まだ顔を上げられなくて、足元の木目を見つめて言った。一緒に組もうと言ってくれたときに、咄嗟の事で出
なかった言葉をちゃんと伝えようと決めていた。異性となんて全く話をしたことがない私に優しく接してくれ
て、ペアになった日の翌日からは教室に入ると「おはよう」と声を掛けてくれるようになったこととか。彼に
してみれば当然の事なんだろうけれど、今までそんな事をされたことがない私はそれだけで勘違いをしてしま
いそうになった。嬉しく嬉しくて舞い上がってしまった。だけどそんな内心を隠して返した私の「おはよう」
の声は低くて愛想の欠片も無かった。それでも竹中君は微笑んでくれていた。新聞作りを終えてペアは解消に
なってしまったけれど、その後も「おはよう」とか、「また明日」とか、目が合うと薄く微笑んでくれたりも
して。地味で根暗な私にそんなことしたら惚れられちゃうよ、いいの?と思っていたら、もうとっくに手遅れ
だったことに気づいたのが確か三日前のこと。望みなんて最初からないのは分かっていたから、自分の内で終
わらせる事に決めたけれど。ともかく、たった一週間の出来事なのに自分の世界がガラリと変わってしまった
ような気がするのだ。それは良い変化だと思う。それもこれも竹中君のおかげだから、ありがとうと伝えたか
った。
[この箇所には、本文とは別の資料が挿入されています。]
/-- A message for core 0 of launch 5, and one of an unknown launch; a register and a retire control record of launch l. -/
def amsg (lid : Nat) (tick : Word) : EndpointRec :=
  { words := [BitVec.ofNat 64 (2 ^ 18 + 4 * lid), 7, 8, 0, 0, tick, 0, 0], qp := 1 }
def ctl (type lid : Nat) (w3 : Word) : EndpointRec :=
  { words := [BitVec.ofNat 64 (type * 2 ^ 56 + lid * 2 ^ 40), 0, 0, w3, 0, 0, 0, 0], qp := 1 }
/-- A window of 4096 bytes at address 4096. -/
def win0 : Window := { rkey := 9, asid := 0, va := 4096, len := 4096, rd := true, wr := true }

theorem test_meets_HostInterface :
    let s := { mkGang .placed with endpoint := [amsg 5 0] }
    s.endpoint = amsg 5 0 :: [] ∧ s.controls = [] ∧ (ctl 1 5 0).seq < ({ amsg 5 0 with seq := 1 } : EndpointRec).seq ∧
    (s.launches.find? (((amsg 5 0).word 0).toNat / 4 % 2 ^ 16)).isSome = true ∧ (amsg 5 0).word 3 = 0 ∧ (amsg 5 0).word 4 = 0 ∧
    (amsg 5 0).word 6 = 0 ∧ (amsg 5 0).word 7 = 0 ∧ s.pkg = 0 ∧ s.mapped 0 = true ∧ launch5.dies.getLsbD 0 = true ∧ (amsg 5 0).put = none ∧
    s.launches.find? (((amsg 6 0).word 0).toNat / 4 % 2 ^ 16) = none ∧ (amsg 5 0).word 5 = 0 ∧
    s.recordRoom 0 = true ∧ ((mkFull 0).recordRoom 0 = false) ∧ (amsg 5 1000000).word 5 ≠ 0 ∧ (s.cluster 0).staged.length < 64 := by decide

theorem test_meets_HostInterface_rdma :
    let s := mkGang .placed
    let io := { mkIo (openPte 0 false) (.hostRdmaWrite 1 9 8190 [1, 2]) with windows := [win0] }
    let h : Nat × Nat × Nat × List Byte := (1, 9, 8190, [3])
    win0 ∈ io.windows ∧ (∀ v ∈ io.windows, v.rkey = win0.rkey → v = win0) ∧ win0.va ≤ 8190 ∧ 8190 + 2 ≤ win0.va + win0.len ∧
    ¬ 8191 + 2 ≤ win0.va + win0.len ∧ io.heldOf 1 = none ∧ ({ io with hostHeld := [h] } : State).heldOf 1 = some h ∧ h ≠ (1, 9, 8190, [1, 2]) ∧
    io.ioTranslate 0 true .write 8191 = .mem 8191 ∧ io.ioTranslate 0 true .read 8191 = .mem 8191 ∧ poisonedAt io.poison 8191 1 = false ∧
    io.lineBlocked ioHolder (8191 / 128) true = false ∧
    ({ io with lines := [(63, { active := some 1 })] } : State).lineBlocked ioHolder (8191 / 128) true = true ∧
    poisonedAt ({ io with poison := [1023] } : State).poison 8191 1 = true ∧
    (List.replicate 8 (0 : Word)).length % 8 = 0 ∧ s.endpoint.length + s.controls.length + 1 ≤ 1024 ∧
    ({ s with forward := [⟨0, 0, 0, 0, 0⟩] } : State).forward = ⟨0, 0, 0, 0, 0⟩ :: [] := by decide

/-- Memory with an extension block at 8188 that keeps one cluster of die 0, in the host's window. -/
def mkExt : State :=
  { mkIo (openPte 0 false) .registerLaunch with
    windows := [win0], mem := [(8000, 1)], controls := [{ ctl 1 5 (1 <<< 32 ||| 1) with words := [1 <<< 56 ||| 5 <<< 40, 0, 0, 1 <<< 32 ||| 1, 8000, 0, 0, 0] }] }

set_option maxRecDepth 4000 in
theorem test_meets_HostInterface_controls :
    let good := ctl 1 5 (1 <<< 32 ||| 1)
    let b : List Byte := 1 :: List.replicate 79 0
    (ctl 3 5 0).word 0 = 3 <<< 56 ||| 5 <<< 40 ∧ (mkGang .placed).launches.find? 5 ≠ none ∧ State.reset.launches.find? 5 = none ∧
    ((good.word 0).toNat / 2 ^ 56 = 1 ∧ (good.word 0).toNat % 2 ^ 18 = 0 ∧ (good.word 0).toNat / 2 ^ 40 % 2 ^ 16 = 5 ∧ good.word 1 = 0 ∧ good.word 4 = 0 ∧
      good.word 5 = 0 ∧ good.word 6 = 0 ∧ good.word 7 = 0 ∧ (good.word 0).toNat / 2 ^ 21 % 16 ≤ 8 ∧
      (good.word 3).toNat / 2 ^ 32 ≠ 0 ∧ (good.word 3).toNat % 2 ^ 32 ≠ 0) ∧
    State.reset.mapped 0 = true ∧ ((ctl 1 5 0).word 3).toNat % 2 ^ 32 = 0 ∧
    mkExt.extRead 0 8000 80 = .bytes b ((List.range 80).map (8000 + ·)) ∧ (State.reset.extRead 0 8000 80 = .bad) ∧
    ({ mkExt with clusters := [(0, { tlb := [⟨0, 0, false, openPte 0 false ||| 16⟩] })] } : State).extRead 0 8000 80 = .later [] ∧
    ({ mkExt with lines := [(62, { active := some 1 })] } : State).extRead 0 8000 80 = .later ((List.range 80).map (8000 + ·)) ∧
    fieldAt b 32 1 = 0 ∧ fieldAt b 33 1 = 0 ∧ (good.launch.withExt b).extOk = true ∧
    (good.launch.withExt (List.replicate 80 0)).extOk = false ∧ fieldAt b 34 1 % 2 = 0 ∧
    ((ctl 2 5 0).word 0).toNat % 2 ^ 40 = 0 ∧ (∀ i < 8, 1 ≤ i → (ctl 2 5 0).word i = 0) ∧
    (mkGang .placed).launchBusy 5 = false ∧ (mkCo ctxC).launchBusy 5 = true := by decide

/-! ### Tokens and tiers -/

def mkLine (l : Line) : State := { State.reset with lines := [(7, l)] }
/-- Die 1's slice has the owner token and two tokens; die 2 asks for the line. -/
def line1 : Line :=
  { tokens := [(1, 2), (32, 62)], owner := some 1, valid := [1, 32], asks := [(1, 2, false, 5), (1, 2, true, 5)]
    reqs := [{ requester := 2, write := true, attempts := 4 }], ons := [(1, 1, 2)], offs := [(1, 1, 2)] }
/-- Context 0 of core 256, on die 1, keeps a line since CYCLE 0. -/
def keeper0 : Keeper := { holder := 1, core := 256, ctx := 0, since := 0 }

theorem test_meets_TokenSteps :
    let s := mkLine line1
    let l := s.line 7
    let k := mkLine { line1 with held := [keeper0] }
    s.noRoom 2 7 = false ∧ (1, 2, false, 5) ∈ l.asks ∧ (1, 2, true, 5) ∈ l.asks ∧ l.obeying.find? 1 = none ∧ l.kept 1 = false ∧ (k.line 7).kept 1 = true ∧
    l.owner = some 1 ∧ 1 < l.count 1 ∧ (s.line 8).owner ≠ some 1 ∧ l.count 0 = 0 ∧ ({ l with obeying := [(1, 3)] } : Line).obeying.find? 1 ≠ none ∧
    ({ l with flying := [{ dst := 2, count := 1, owner := false, data := true }] } : Line).flying[0]? =
      some { dst := 2, count := 1, owner := false, data := true } ∧
    (mkLine line1).isHolder 2 = true := by decide

theorem test_meets_TokenSteps_persistent :
    let s := mkLine line1
    let l := s.line 7
    let k := mkLine { line1 with held := [keeper0] }
    2 ≠ homeHolder ∧ 128 * 7 < memorySize ∧ l.satisfied 2 true = false ∧ (s.line 8).reqs = [] ∧ s.outstanding 7 2 < 1 ∧
    2 ∈ ({ l with asked := [2] } : Line).asked ∧ l.active = none ∧ l.table = [] ∧
    l.ons.find? (fun m => m.1 == 1 && m.2.1 == 1) = some (1, 1, 2) ∧ l.stale 1 1 = false ∧ l.offs.find? (fun m => m.1 == 1 && m.2.1 == 1) = some (1, 1, 2) ∧
    (2, 1) ∈ ({ l with dones := [(2, 1)] } : Line).dones ∧ ({ l with active := some 2, actNum := 1 } : Line).active = some 2 ∧
    s.pinned 1 7 = false ∧ l.count 1 ≠ 0 ∧ (s.line 8).satisfied 32 true = true ∧
    List.find? (fun (p : Nat × Line) => p.2.keptBy 256 0) k.lines = some (7, { line1 with held := [keeper0] }) ∧ keeper0 ∈ (k.line 7).held ∧ keeper0.core = 256 ∧ keeper0.ctx = 0 ∧
    keeper0.since + 256 ≤ ({ k with cycles := [(1, 256)] } : State).cycles.get (vdnOf 256) 0 ∧
    k.cycles.get (vdnOf 256) 0 < keeper0.since + 256 ∧ (k.line 7).blocked 2 true = true ∧
    ({ line1 with tokens := [(2, 64)], owner := some 2, valid := [2], obeying := [(2, 2)] } : Line).satisfied 2 true = true := by decide

/-- Holder 2 is satisfied by a persistent request that it no longer waits for. -/
theorem test_meets_TokenSteps_givenUp :
    let q : TokReq := { requester := 2, write := true, attempts := 4, persistent := true }
    let l : Line := { tokens := [(2, 64)], owner := some 2, valid := [2], obeying := [(2, 2)], active := some 2, reqs := [q],
                      wants := [(2, true, .ctx 512 0)] }
    (2, 1) ∉ l.dones ∧ l.active ≠ none ∧ l.wants = [(2, true, .ctx 512 0)] ∧ ((mkLine l).ctx 512 0).run ≠ .waiting (.line 2 7 true) ∧
    l.reqs = [q] ∧ q.requester = 2 ∧ q.persistent = true ∧ l.satisfied 2 q.write = true ∧ l.obeying.find? 2 = some 2 := by decide

/-- A token of line 0 comes to a slice that is full of kept lines: it can take no other. -/
theorem test_meets_TokenSteps_fullOf :
    let m : TokMsg := { dst := 0, count := 1, owner := false, data := true }
    let kept : Line := { tokens := [(0, 1), (32, 63)], held := [{ holder := 0, core := 0, ctx := 0, since := 0 }] }
    ∀ k, sliceLines ≤ k → let s := { State.reset with lines := (0, { flying := [m] }) :: List.replicate k (257, kept) }
      (s.line 0).flying[0]? = some m ∧ (s.line 0).obeying.find? 0 = none ∧ s.noRoom 0 0 = true := by
  intro m kept k hk
  refine ⟨rfl, rfl, ?_⟩
  have h : homeSlice 257 = homeSlice 0 := by decide
  simp [State.noRoom, State.sliceFull, State.victims, State.line, State.stays, SMap.get, SMap.find?, Line.count, Line.kept, List.countP_replicate,
    h, hk, kept, m]

theorem test_meets_TokenSteps_full : ∃ (s : State) (m : TokMsg), (s.line 0).flying[0]? = some m ∧
    (s.line 0).obeying.find? m.dst = none ∧ s.noRoom m.dst 0 = true := by
  exact ⟨_, _, test_meets_TokenSteps_fullOf 512 (by decide)⟩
何にも返せない代わりに。
長い沈黙の後、夕日の差し込む教室に竹中君の声が静かに響いた。

「それで、君の中ではもう終わったことになるのかい?」
「・・・え?」
「多分、君の考えてることと僕の内心は同じだと思うんだけど」
「どういうこと?」
「僕が声をかけたのは、可哀想だからといった同情や憐れみからじゃない」

坦々と紡がれていく言葉が私の頭をめぐる。難しい言い方をする竹中君の顔はいつもと変わらず冷静に見える
けれど、よく見るとどこか緊張の色が見て取れた。その生真面目な瞳に私が映っているのが何だか申し訳なく
て視線を外そうとしたら、そっと、肩を掴んで引き寄せられた。